As of January, just 1,700 digital placards were in circulation, out of an estimated 125,000 or more total. That number has not budged since, DOT confirmed.
“We’re going to phase out placards as we know them entirely by 2021,” de Blasio had said at the time. Yet other efforts announced that day to quell placard abuse and misuse have also floundered.
One proposal to convert metered parking enforcement to a digital “pay-by-plate” system, for example, has been pushed to 2022, a DOT spokesman said. The system would ostensibly automatically register cars as legally or illegally parked — allowing computerized verification of a placard’s authenticity.
An annual survey of placard misuse, meanwhile — which Hizzoner in 2019 claimed would be conducted by his office’s Street Conditions Observation Unit — has never been released.

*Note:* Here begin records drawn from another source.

-- ==== Sys2Proof/Laws/Exec.lean ====
section
/-! SUPPORT. What a command and a step can do, said once, and what the invariant of R25 gives to the
meanings. -/

namespace Sys2Proof.Machine

/-- An accessor changes nothing of the block: it answers, or stops (R14). -/
theorem exec_accessor_onlyAnswers {i : Instr} (h : i.isAccessor = true) (s : State) :
    OnlyAnswers s (exec i s) := by
  have hv := checkedView_onlyAnswers
  have hr := raise_onlyAnswers
  have hd := respond_onlyAnswers
  cases i with
  | decode => cases h
  | reset => cases h
  | prgcnt => exact whenReady_onlyAnswers (withByte_onlyAnswers fun _ => hd _ _ _ s)
  | chrcnt => exact whenReady_onlyAnswers (withByte_onlyAnswers fun _ => hd _ _ _ s)
  | mirror => exact whenReady_onlyAnswers (withByte_onlyAnswers fun _ => hd _ _ _ s)
  | battery => exact whenReady_onlyAnswers (withByte_onlyAnswers fun _ => hd _ _ _ s)
  | trainer => exact whenReady_onlyAnswers (withByte_onlyAnswers fun _ => hd _ _ _ s)
  | mapper =>
    exact whenReady_onlyAnswers (withByte_onlyAnswers fun _ => withByte_onlyAnswers fun _ =>
      hd _ _ _ s)
  | ramcnt => exact whenReady_onlyAnswers (withByte_onlyAnswers fun _ => hd _ _ _ s)
  | prgoff n => exact whenReady_onlyAnswers (withByte_onlyAnswers fun _ => hd _ _ _ s)
  | chroff n =>
    exact whenReady_onlyAnswers (withByte_onlyAnswers fun _ => withByte_onlyAnswers fun _ =>
      hd _ _ _ s)
  | prgslice n =>
    exact whenReady_onlyAnswers (withByte_onlyAnswers fun _ => ite_onlyAnswers (hr _ s)
      (withByte_onlyAnswers fun _ => hv _ _ s))
  | chrslice n =>
    exact whenReady_onlyAnswers (withByte_onlyAnswers fun _ => ite_onlyAnswers (hr _ s)
      (withByte_onlyAnswers fun _ => withByte_onlyAnswers fun _ => hv _ _ s))
  | trnslice => exact whenReady_onlyAnswers (withByte_onlyAnswers fun _ => hv _ _ s)
  | title =>
    refine whenReady_onlyAnswers (withByte_onlyAnswers fun _ => withByte_onlyAnswers fun _ =>
      withByte_onlyAnswers fun _ => ite_onlyAnswers (hd _ _ _ s) ?_)
    split
    · exact respondView_onlyAnswers _ _ s
    · exact fault_onlyAnswers _ s
  | tile b k =>
    exact whenReady_onlyAnswers (withByte_onlyAnswers fun _ => ite_onlyAnswers (hr _ s)
      (ite_onlyAnswers (hr _ s) (withByte_onlyAnswers fun _ => withByte_onlyAnswers fun _ =>
        ite_onlyAnswers (respondView_onlyAnswers _ _ s) (hr _ s))))

/-- The four ways `DECODE` ends (R100; log entry 6). -/
theorem execDecode_cases (s : State) :
    (Config.lenMax < (bulkOperand s).length ∧ execDecode s = .refused .operandTooLong) ∨
    ((bulkOperand s).length ≤ Config.lenMax ∧ s.ready = true ∧
      execDecode s = raise .alreadyDecoded s) ∨
    ((bulkOperand s).length ≤ Config.lenMax ∧ s.ready = false ∧
      ((bulkOperand s).length < 16 ∨ (bulkOperand s).take 4 ≠ Config.magic) ∧
      execDecode s = raise .headerMismatch s) ∨
    ((bulkOperand s).length ≤ Config.lenMax ∧ s.ready = false ∧ 16 ≤ (bulkOperand s).length ∧
      (bulkOperand s).take 4 = Config.magic ∧
      execDecode s = respond 0 0 [] (s.latch (bulkOperand s))) := by
  by_cases hl : (bulkOperand s).length ≤ Config.lenMax
  · have hw : ¬ bulkWellFormed (bulkOperand s) = false := by simp [bulkWellFormed, hl]
    cases hs : s.ready with
    | true =>
      refine .inr (.inl ⟨hl, rfl, ?_⟩)
      simp only [execDecode, if_neg hw, hs, if_true]
    | false =>
      have hs' : ¬ false = true := by simp
      by_cases hn : (bulkOperand s).length < 16
      · refine .inr (.inr (.inl ⟨hl, rfl, .inl hn, ?_⟩))
        simp only [execDecode, if_neg hw, hs, if_neg hs', Config.headerSize]
        exact if_pos hn
      · by_cases hm : (bulkOperand s).take 4 = Config.magic
        · refine .inr (.inr (.inr ⟨hl, rfl, by omega, hm, ?_⟩))
          have hm' : magicMatches (bulkOperand s) = true := by simp [magicMatches, hm]
          simp only [execDecode, if_neg hw, hs, if_neg hs', Config.headerSize, if_neg hn, hm',
            if_true]
        · refine .inr (.inr (.inl ⟨hl, rfl, .inr hm, ?_⟩))
          have hm' : ¬ magicMatches (bulkOperand s) = true := by simp [magicMatches, hm]
          simp only [execDecode, if_neg hw, hs, Config.headerSize, if_neg hn, hm', if_false,
            Bool.false_eq_true]
  · refine .inl ⟨by omega, ?_⟩
    have hw : bulkWellFormed (bulkOperand s) = false := by simp [bulkWellFormed]; omega
    simp only [execDecode, if_pos hw]

/-- Everything a command can do when it answers a next state: give a response and nothing else,
latch a valid operand (`DECODE` in Idle), or clear the image (`RESET`). -/
theorem exec_cases {i : Instr} {s t : State} (h : exec i s = .next t) :
    (i ≠ .reset ∧ ∃ r, r.Shaped ∧ t = s.deliver r) ∨
    (i = .decode ∧ s.ready = false ∧ (bulkOperand s).length ≤ Config.lenMax ∧
      16 ≤ (bulkOperand s).length ∧ (bulkOperand s).take 4 = Config.magic ∧
      t = (s.latch (bulkOperand s)).deliver (okResponse 0 0 [])) ∨
    (i = .reset ∧ t = s.clear.deliver (okResponse 0 0 [])) := by
  by_cases ha : i.isAccessor = true
  · exact .inl ⟨fun hr => by simp [hr, Instr.isAccessor] at ha,
      exec_accessor_onlyAnswers ha s t h⟩
  · cases i with
    | decode =>
      simp only [exec] at h
      obtain ⟨-, he⟩ | ⟨-, -, he⟩ | ⟨-, -, -, he⟩ | ⟨h1, h2, h3, h4, he⟩ := execDecode_cases s <;>
        rw [he] at h
      · cases h
      · exact .inl ⟨by simp, raise_onlyAnswers _ s t h⟩
      · exact .inl ⟨by simp, raise_onlyAnswers _ s t h⟩
      · exact .inr (.inl ⟨rfl, h2, h1, h3, h4, (Host.Outcome.next.inj h).symm⟩)
    | reset => exact .inr (.inr ⟨rfl, (Host.Outcome.next.inj h).symm⟩)
    | _ => exact absurd rfl ha

/-! ### Steps by the event at the head -/

theorem step_idle {s : State} (h : s.input = []) : step s = .next s := by
  simp [step, h, idle]

theorem step_resetEvent {s : State} {rest : List HostEvent} (h : s.input = .resetEvent :: rest) :
    step s = .next s.clear.retire := by
  simp [step, h, takeResetEvent]

theorem step_command {s : State} {c : Command} {rest : List HostEvent} {i : Instr}
    (h : s.input = .command c :: rest) (hd : decode c.word = .instr i) : step s = exec i s := by
  simp [step, h, hd]

theorem step_illegal {s : State} {c : Command} {rest : List HostEvent}
    (h : s.input = .command c :: rest) (hd : ∀ i, decode c.word ≠ .instr i) :
    step s = raise .illegalCommand s := by
  simp only [step, h]
  split
  · rename_i i hi
    exact absurd hi (hd i)
  · rfl
  · rfl

/-- The bulk operand is the one beside the command at the head (R85). -/
theorem bulkOperand_head {s : State} {c : Command} {rest : List HostEvent}
    (h : s.input = .command c :: rest) : bulkOperand s = c.bulk := by
  simp [bulkOperand, h]

/-- Everything a step can do when it answers a next state. -/
theorem step_cases {s t : State} (h : step s = .next t) :
    (s.input = [] ∧ t = s) ∨
    (∃ rest, s.input = .resetEvent :: rest ∧ t = s.clear.retire) ∨
    (∃ c rest, s.input = .command c :: rest ∧ (∃ r, r.Shaped ∧ t = s.deliver r) ∧
      decode c.word ≠ .instr .reset) ∨
    (∃ c rest, s.input = .command c :: rest ∧ decode c.word = .instr .decode ∧ s.ready = false ∧
      c.bulk.length ≤ Config.lenMax ∧ 16 ≤ c.bulk.length ∧ c.bulk.take 4 = Config.magic ∧
      t = (s.latch c.bulk).deliver (okResponse 0 0 [])) ∨
    (∃ c rest, s.input = .command c :: rest ∧ decode c.word = .instr .reset ∧
      t = s.clear.deliver (okResponse 0 0 [])) := by
  cases hi : s.input with
  | nil =>
    rw [step_idle hi] at h
    exact .inl ⟨rfl, (Host.Outcome.next.inj h).symm⟩
  | cons e rest =>
    cases e with
    | resetEvent =>
      rw [step_resetEvent hi] at h
      exact .inr (.inl ⟨rest, rfl, (Host.Outcome.next.inj h).symm⟩)
    | command c =>
      cases hd : decode c.word with
      | instr i =>
        rw [step_command hi hd] at h
        have hb := bulkOperand_head hi
        obtain ⟨hne, hr⟩ | ⟨rfl, h1, h2, h3, h4, h5⟩ | ⟨rfl, h1⟩ := exec_cases h
        · exact .inr (.inr (.inl ⟨c, rest, rfl, hr, by rw [hd]; simpa using hne⟩))
        · rw [hb] at h2 h3 h4 h5
          exact .inr (.inr (.inr (.inl ⟨c, rest, rfl, hd, h1, h2, h3, h4, h5⟩)))
        · exact .inr (.inr (.inr (.inr ⟨c, rest, rfl, hd, h1⟩)))
      | illegalOpcode =>
        rw [step_illegal hi (by simp [hd])] at h
        exact .inr (.inr (.inl ⟨c, rest, rfl, raise_onlyAnswers _ s t h, by simp [hd]⟩))
      | reservedBits =>
        rw [step_illegal hi (by simp [hd])] at h
        exact .inr (.inr (.inl ⟨c, rest, rfl, raise_onlyAnswers _ s t h, by simp [hd]⟩))

/-! ### What the invariant gives -/

/-- In state Ready the header exists (R25). -/
theorem StateInv.header {s : State} (h : StateInv s) (hr : s.ready = true) {a : Nat} (ha : a < 16) :
    ∃ b, s.img.read? a = some b := by
  have hl := (h.2.2.2 hr).1
  exact Memory.read?_of_lt h.1 (by simp only [State.len, Config.headerSize] at hl; omega)

/-- A response leaves the block's state, so it keeps the invariant. -/
theorem StateInv.deliver {s : State} (h : StateInv s) (r : Response) : StateInv (s.deliver r) := h

/-- The state after a latch of a valid operand meets the invariant. -/
theorem latch_inv (s : State) {bs : List Byte} (h1 : bs.length ≤ Config.lenMax)
    (h2 : 16 ≤ bs.length) (h3 : bs.take 4 = Config.magic) : StateInv (s.latch bs) := by
  refine ⟨by simp, by simpa using h1, by simp, fun _ => ⟨by simpa [Config.headerSize] using h2, ?_⟩⟩
  rw [State.latch_img, Memory.memRead_eq_take (by simp) (by simp; omega)]
  simpa using h3

/-- The state after a clear meets the invariant. -/
theorem clear_inv (s : State) : StateInv s.clear := by
  refine ⟨rfl, by simp, fun _ => rfl, fun h => ?_⟩
  simp at h

end Sys2Proof.Machine
end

DOT has said the unit is busy enforcing outdoor dining regulations.


Parking placards ostensibly exist to give municipal employees better access to curbside real estate when they’re on the job. In reality, they are widely abused. City blocks are littered with government workers turning sidewalks, crosswalks, bike lanes, bus lanes, and no-standing zones into permanent parking for their cars.
The 2019 announcement was actually de Blasio’s second “crackdown” on placard abuse, after he pledged to start a unit of 100 traffic cops to address the problem.
Every crackdown has been followed by a return to privileges as usual. The 2017 placard unit was disbanded in 2020 amid the city’s COVID-19 budget crisis.
City Hall and NYPD have also given no indication that they are following through on 2019 City Council legislation requiring 50 weekly placard enforcement sweeps.